The very notion of being human and sharing collective cultural histories is often embedded in connectivity to place, and stories, and how they are told, are a foundation for understanding the concerns and hopes of people who live in landscapes undergoing change. The use of creative participatory approaches to understand the stories of local people is critical to the work of engaging, supporting and sustaining local communities.
The Endangered Landscapes Programme has a vision for landscapes where nature thrives without the need for intensive and costly management – places where people’s connections to nature can be deepened by the surprise, creativity, and awe that it inspires. The arts can powerfully reconnect people to nature and communicate the challenges, impact, and opportunities for revival. In the context of landscape restoration, place-based artistic practice can also act as a catalyst, helping to engage new national and international audiences.
A collaboration
The Endangered Landscapes Artist Residencies and Arts Prize is a collaboration between two programmes at the Cambridge Conservation Initiative: the Endangered Landscapes Programme and the Arts, Science and Conservation Programme. Both programmes are keen to apply collaborative, transdisciplinary arts practice to celebrate the distinctiveness of the landscapes supported by the Endangered Landscapes Programme, including their communities, as well as to provide a better understanding of the hopes, ambitions and opportunities that come with landscape restoration.

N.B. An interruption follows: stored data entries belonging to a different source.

-- ==== Sys2Proof/Decode.lean ====
section
/-! DEFINITION. The decoder, row by row from spec/opcode_table.json (30_encoding.md R320), and after it the encoder,
written from the same rows.  The rows are in the table's order, so that CSRRD and CSRWR come before CSRXCHG, whose
pattern they are special cases of (R311).  What builds an `Instr` is marked noncomputable, because Lean's compiler has
no room for a constructor with fields past the 245th; the kernel evaluates it all. -/

namespace Sys2Proof

/-- The field of `n` bits from bit `lo` up (00_scope.md R10). -/
def fld (w : BitVec 32) (lo n : Nat) : BitVec n := w.extractLsb' lo n

/-- One row of the opcode table: a word `w` is the row's instruction when `w &&& mask = bits` (30_encoding.md R320). -/
structure Row where
  mask : BitVec 32
  bits : BitVec 32
  build : BitVec 32 → Instr


/-- Rows 1 to 50 of spec/opcode_table.json. -/
def rows1 : List Row := [
  ⟨0xfffffc00#32, 0x00001000#32, fun w => .cloW (fld w 0 5) (fld w 5 5)⟩,
  ⟨0xfffffc00#32, 0x00001400#32, fun w => .clzW (fld w 0 5) (fld w 5 5)⟩,
  ⟨0xfffffc00#32, 0x00001800#32, fun w => .ctoW (fld w 0 5) (fld w 5 5)⟩,
  ⟨0xfffffc00#32, 0x00001c00#32, fun w => .ctzW (fld w 0 5) (fld w 5 5)⟩,
  ⟨0xfffffc00#32, 0x00002000#32, fun w => .cloD (fld w 0 5) (fld w 5 5)⟩,
  ⟨0xfffffc00#32, 0x00002400#32, fun w => .clzD (fld w 0 5) (fld w 5 5)⟩,
  ⟨0xfffffc00#32, 0x00002800#32, fun w => .ctoD (fld w 0 5) (fld w 5 5)⟩,
  ⟨0xfffffc00#32, 0x00002c00#32, fun w => .ctzD (fld w 0 5) (fld w 5 5)⟩,
  ⟨0xfffffc00#32, 0x00003000#32, fun w => .revb2H (fld w 0 5) (fld w 5 5)⟩,
  ⟨0xfffffc00#32, 0x00003400#32, fun w => .revb4H (fld w 0 5) (fld w 5 5)⟩,
  ⟨0xfffffc00#32, 0x00003800#32, fun w => .revb2W (fld w 0 5) (fld w 5 5)⟩,
  ⟨0xfffffc00#32, 0x00003c00#32, fun w => .revbD (fld w 0 5) (fld w 5 5)⟩,
  ⟨0xfffffc00#32, 0x00004000#32, fun w => .revh2W (fld w 0 5) (fld w 5 5)⟩,
  ⟨0xfffffc00#32, 0x00004400#32, fun w => .revhD (fld w 0 5) (fld w 5 5)⟩,
  ⟨0xfffffc00#32, 0x00004800#32, fun w => .bitrev4B (fld w 0 5) (fld w 5 5)⟩,
  ⟨0xfffffc00#32, 0x00004c00#32, fun w => .bitrev8B (fld w 0 5) (fld w 5 5)⟩,
  ⟨0xfffffc00#32, 0x00005000#32, fun w => .bitrevW (fld w 0 5) (fld w 5 5)⟩,
  ⟨0xfffffc00#32, 0x00005400#32, fun w => .bitrevD (fld w 0 5) (fld w 5 5)⟩,
  ⟨0xfffffc00#32, 0x00005800#32, fun w => .extWH (fld w 0 5) (fld w 5 5)⟩,
  ⟨0xfffffc00#32, 0x00005c00#32, fun w => .extWB (fld w 0 5) (fld w 5 5)⟩,
  ⟨0xfffffc00#32, 0x00006000#32, fun w => .rdtimelW (fld w 0 5) (fld w 5 5)⟩,
  ⟨0xfffffc00#32, 0x00006400#32, fun w => .rdtimehW (fld w 0 5) (fld w 5 5)⟩,
  ⟨0xfffffc00#32, 0x00006800#32, fun w => .rdtimeD (fld w 0 5) (fld w 5 5)⟩,
  ⟨0xfffffc00#32, 0x00006c00#32, fun w => .cpucfg (fld w 0 5) (fld w 5 5)⟩,
  ⟨0xffff801f#32, 0x00010000#32, fun w => .asrtleD (fld w 5 5) (fld w 10 5)⟩,
  ⟨0xffff801f#32, 0x00018000#32, fun w => .asrtgtD (fld w 5 5) (fld w 10 5)⟩,
  ⟨0xfffe0000#32, 0x00040000#32, fun w => .alslW (fld w 0 5) (fld w 5 5) (fld w 10 5) (fld w 15 2)⟩,
  ⟨0xfffe0000#32, 0x00060000#32, fun w => .alslWu (fld w 0 5) (fld w 5 5) (fld w 10 5) (fld w 15 2)⟩,
  ⟨0xfffe0000#32, 0x00080000#32, fun w => .bytepickW (fld w 0 5) (fld w 5 5) (fld w 10 5) (fld w 15 2)⟩,
  ⟨0xfffc0000#32, 0x000c0000#32, fun w => .bytepickD (fld w 0 5) (fld w 5 5) (fld w 10 5) (fld w 15 3)⟩,
  ⟨0xffff8000#32, 0x00100000#32, fun w => .addW (fld w 0 5) (fld w 5 5) (fld w 10 5)⟩,
  ⟨0xffff8000#32, 0x00108000#32, fun w => .addD (fld w 0 5) (fld w 5 5) (fld w 10 5)⟩,
  ⟨0xffff8000#32, 0x00110000#32, fun w => .subW (fld w 0 5) (fld w 5 5) (fld w 10 5)⟩,
  ⟨0xffff8000#32, 0x00118000#32, fun w => .subD (fld w 0 5) (fld w 5 5) (fld w 10 5)⟩,
  ⟨0xffff8000#32, 0x00120000#32, fun w => .slt (fld w 0 5) (fld w 5 5) (fld w 10 5)⟩,
  ⟨0xffff8000#32, 0x00128000#32, fun w => .sltu (fld w 0 5) (fld w 5 5) (fld w 10 5)⟩,
  ⟨0xffff8000#32, 0x00130000#32, fun w => .maskeqz (fld w 0 5) (fld w 5 5) (fld w 10 5)⟩,
  ⟨0xffff8000#32, 0x00138000#32, fun w => .masknez (fld w 0 5) (fld w 5 5) (fld w 10 5)⟩,
  ⟨0xffff8000#32, 0x00140000#32, fun w => .nor (fld w 0 5) (fld w 5 5) (fld w 10 5)⟩,
  ⟨0xffff8000#32, 0x00148000#32, fun w => .and (fld w 0 5) (fld w 5 5) (fld w 10 5)⟩,
  ⟨0xffff8000#32, 0x00150000#32, fun w => .or (fld w 0 5) (fld w 5 5) (fld w 10 5)⟩,
  ⟨0xffff8000#32, 0x00158000#32, fun w => .xor (fld w 0 5) (fld w 5 5) (fld w 10 5)⟩,
  ⟨0xffff8000#32, 0x00160000#32, fun w => .orn (fld w 0 5) (fld w 5 5) (fld w 10 5)⟩,
  ⟨0xffff8000#32, 0x00168000#32, fun w => .andn (fld w 0 5) (fld w 5 5) (fld w 10 5)⟩,
  ⟨0xffff8000#32, 0x00170000#32, fun w => .sllW (fld w 0 5) (fld w 5 5) (fld w 10 5)⟩,
  ⟨0xffff8000#32, 0x00178000#32, fun w => .srlW (fld w 0 5) (fld w 5 5) (fld w 10 5)⟩,
  ⟨0xffff8000#32, 0x00180000#32, fun w => .sraW (fld w 0 5) (fld w 5 5) (fld w 10 5)⟩,
  ⟨0xffff8000#32, 0x00188000#32, fun w => .sllD (fld w 0 5) (fld w 5 5) (fld w 10 5)⟩,
  ⟨0xffff8000#32, 0x00190000#32, fun w => .srlD (fld w 0 5) (fld w 5 5) (fld w 10 5)⟩,
  ⟨0xffff8000#32, 0x00198000#32, fun w => .sraD (fld w 0 5) (fld w 5 5) (fld w 10 5)⟩]
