-- ==== Sys2Proof/Machine/Csr.lean ====
section
/-! DEFINITION. The control and status registers by number, and what reading and writing each does
(10_state.md R41 to R45; 11 to 13). -/

namespace Sys2Proof.Machine

/-- A control and status register that the reference configuration has (10_state.md R45). -/
inductive CsrId where
  | crmd | prmd | euen | misc | ecfg | estat | era | badv | badi | eentry
  | tlbidx | tlbehi | tlbelo0 | tlbelo1 | asid | pgdl | pgdh | pgd | pwcl | pwch | stlbps | rvacfg
  | cpuid | prcfg1 | prcfg2 | prcfg3
  | save (i : Fin Config.saveNum)
  | tid | tcfg | tval | cntc | ticlr | llbctl
  | tlbrentry | tlbrbadv | tlbrera | tlbrsave | tlbrelo0 | tlbrelo1 | tlbrehi | tlbrprmd
  | merrctl | merrinfo1 | merrinfo2 | merrentry | merrera | merrsave | ctag
  | dmw (i : Fin Config.numDmw)
  | pmcfg (i : Fin Config.pmNum)
  | pmcnt (i : Fin Config.pmNum)
  | mwpc | mwps
  | mwpcfg1 (i : Fin Config.mwpNum) | mwpcfg2 (i : Fin Config.mwpNum) | mwpcfg3 (i : Fin Config.mwpNum) | mwpcfg4 (i : Fin Config.mwpNum)
  | fwpc | fwps
  | fwpcfg1 (i : Fin Config.fwpNum) | fwpcfg2 (i : Fin Config.fwpNum) | fwpcfg3 (i : Fin Config.fwpNum) | fwpcfg4 (i : Fin Config.fwpNum)
  | dbg | dera | dsave
  | msgis (i : Fin 4)
  | msgir | msgie
deriving DecidableEq, Repr

/-- The registers that have one number each (R45). -/
def csrSingle (n : Nat) : Option CsrId :=
  match n with
  | 0x0 => some .crmd
  | 0x1 => some .prmd
  | 0x2 => some .euen
  | 0x3 => some .misc
  | 0x4 => some .ecfg
  | 0x5 => some .estat
  | 0x6 => some .era
  | 0x7 => some .badv
  | 0x8 => some .badi
  | 0xC => some .eentry
  | 0x10 => some .tlbidx
  | 0x11 => some .tlbehi
  | 0x12 => some .tlbelo0
  | 0x13 => some .tlbelo1
  | 0x18 => some .asid
  | 0x19 => some .pgdl
  | 0x1A => some .pgdh
  | 0x1B => some .pgd
  | 0x1C => some .pwcl
  | 0x1D => some .pwch
  | 0x1E => some .stlbps
  | 0x1F => some .rvacfg
  | 0x20 => some .cpuid
  | 0x21 => some .prcfg1
  | 0x22 => some .prcfg2
  | 0x23 => some .prcfg3
  | 0x40 => some .tid
  | 0x41 => some .tcfg
  | 0x42 => some .tval
  | 0x43 => some .cntc
  | 0x44 => some .ticlr
  | 0x60 => some .llbctl
  | 0x88 => some .tlbrentry
  | 0x89 => some .tlbrbadv
  | 0x8A => some .tlbrera
  | 0x8B => some .tlbrsave
  | 0x8C => some .tlbrelo0
  | 0x8D => some .tlbrelo1
  | 0x8E => some .tlbrehi
  | 0x8F => some .tlbrprmd
  | 0x90 => some .merrctl
  | 0x91 => some .merrinfo1
  | 0x92 => some .merrinfo2
  | 0x93 => some .merrentry
  | 0x94 => some .merrera
  | 0x95 => some .merrsave
  | 0x98 => some .ctag
  | 0x300 => some .mwpc
  | 0x301 => some .mwps
  | 0x380 => some .fwpc
  | 0x381 => some .fwps
  | 0x500 => some .dbg
  | 0x501 => some .dera
  | 0x502 => some .dsave
  | _ => none

/-- The register of a watchpoint's block of eight numbers (R45). -/
def watchReg (r1 r2 r3 r4 : CsrId) (k : Nat) : Option CsrId :=
  match k with
  | 0 => some r1
  | 1 => some r2
  | 2 => some r3
  | 3 => some r4
  | _ => none

/-- The registers of message interrupts, by the numbers of later editions (R886, G23; log 38). -/
def csrMsg (n : Nat) : Option CsrId :=
  if !Config.msgInt then none
  else if 0x100 ≤ n ∧ n < 0x104 then some (.msgis (Fin.ofNat 4 (n - 0x100)))
  else if n = 0x104 then some .msgir
  else if n = 0x105 then some .msgie
  else none

/-- The numbers of the timer registers, TID to TICLR (R45), which the subset LLFTP has (30_encoding.md R322). -/
def isTimerCsr (n : Nat) : Bool := decide (0x40 ≤ n ∧ n < 0x45)

/-- The register of a number; none where the number is undefined or not implemented (R43, R45). -/
def csrId (num : BitVec 14) : Option CsrId :=
  let n := num.toNat
  if 0x30 ≤ n ∧ n < 0x30 + Config.saveNum then some (.save (Fin.ofNat _ (n - 0x30)))
  else if 0x180 ≤ n ∧ n < 0x180 + Config.numDmw then some (.dmw (Fin.ofNat _ (n - 0x180)))
  else if 0x200 ≤ n ∧ n < 0x200 + 2 * Config.pmNum then
    let i := Fin.ofNat _ ((n - 0x200) / 2)
    some (if n % 2 = 0 then .pmcfg i else .pmcnt i)
  else if 0x310 ≤ n ∧ n < 0x310 + 8 * Config.mwpNum then
    let i := Fin.ofNat _ ((n - 0x310) / 8)
    watchReg (.mwpcfg1 i) (.mwpcfg2 i) (.mwpcfg3 i) (.mwpcfg4 i) ((n - 0x310) % 8)
  else if 0x390 ≤ n ∧ n < 0x390 + 8 * Config.fwpNum then
    let i := Fin.ofNat _ ((n - 0x390) / 8)
    watchReg (.fwpcfg1 i) (.fwpcfg2 i) (.fwpcfg3 i) (.fwpcfg4 i) ((n - 0x390) % 8)
  else if 0x100 ≤ n ∧ n < 0x106 then csrMsg n
  else if isTimerCsr n && !Config.llftp then none
  else csrSingle n

/-- ESTAT as software reads it: the interrupt status is live; MSGINT is bit 14 where it exists (R78, R880, R886). -/
def State.estatValue (s : State) : BitVec 32 :=
  withBit (withBits s.csr.basic.estat 0 s.is) 14 s.msgSel.isSome

/-- PGD: PGDL or PGDH by the top bit of the bad address of the current context (12_csr_mmu.md R117, D17). -/
def State.pgdValue (s : State) : Word :=
  if (if s.isTlbr then s.csr.refill.badv else s.csr.basic.badv).getLsbD 63 then s.csr.mmu.pgdh else s.csr.mmu.pgdl

/-- MSGIR: INTNUM in the low bits, the selected message, else 0 with NULL at bit 31; the layout is the model's choice
(R886; log 38). -/
def State.msgirValue (s : State) : BitVec 32 :=
  match s.msgSel with
  | some k => BitVec.ofNat 32 k
  | none => 0x80000000#32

The CCI Arts, Science and Conservation Programme develops pioneering interdisciplinary art actions that respond to the biodiversity and climate crisis. It explores the role that culture, and contemporary arts practice, can play in inviting exchange, dialogue, and debate around conservation issues. In particular, the programme explores how collaborations between artists and scientists have the ability to transform the way we undertake and portray conservation.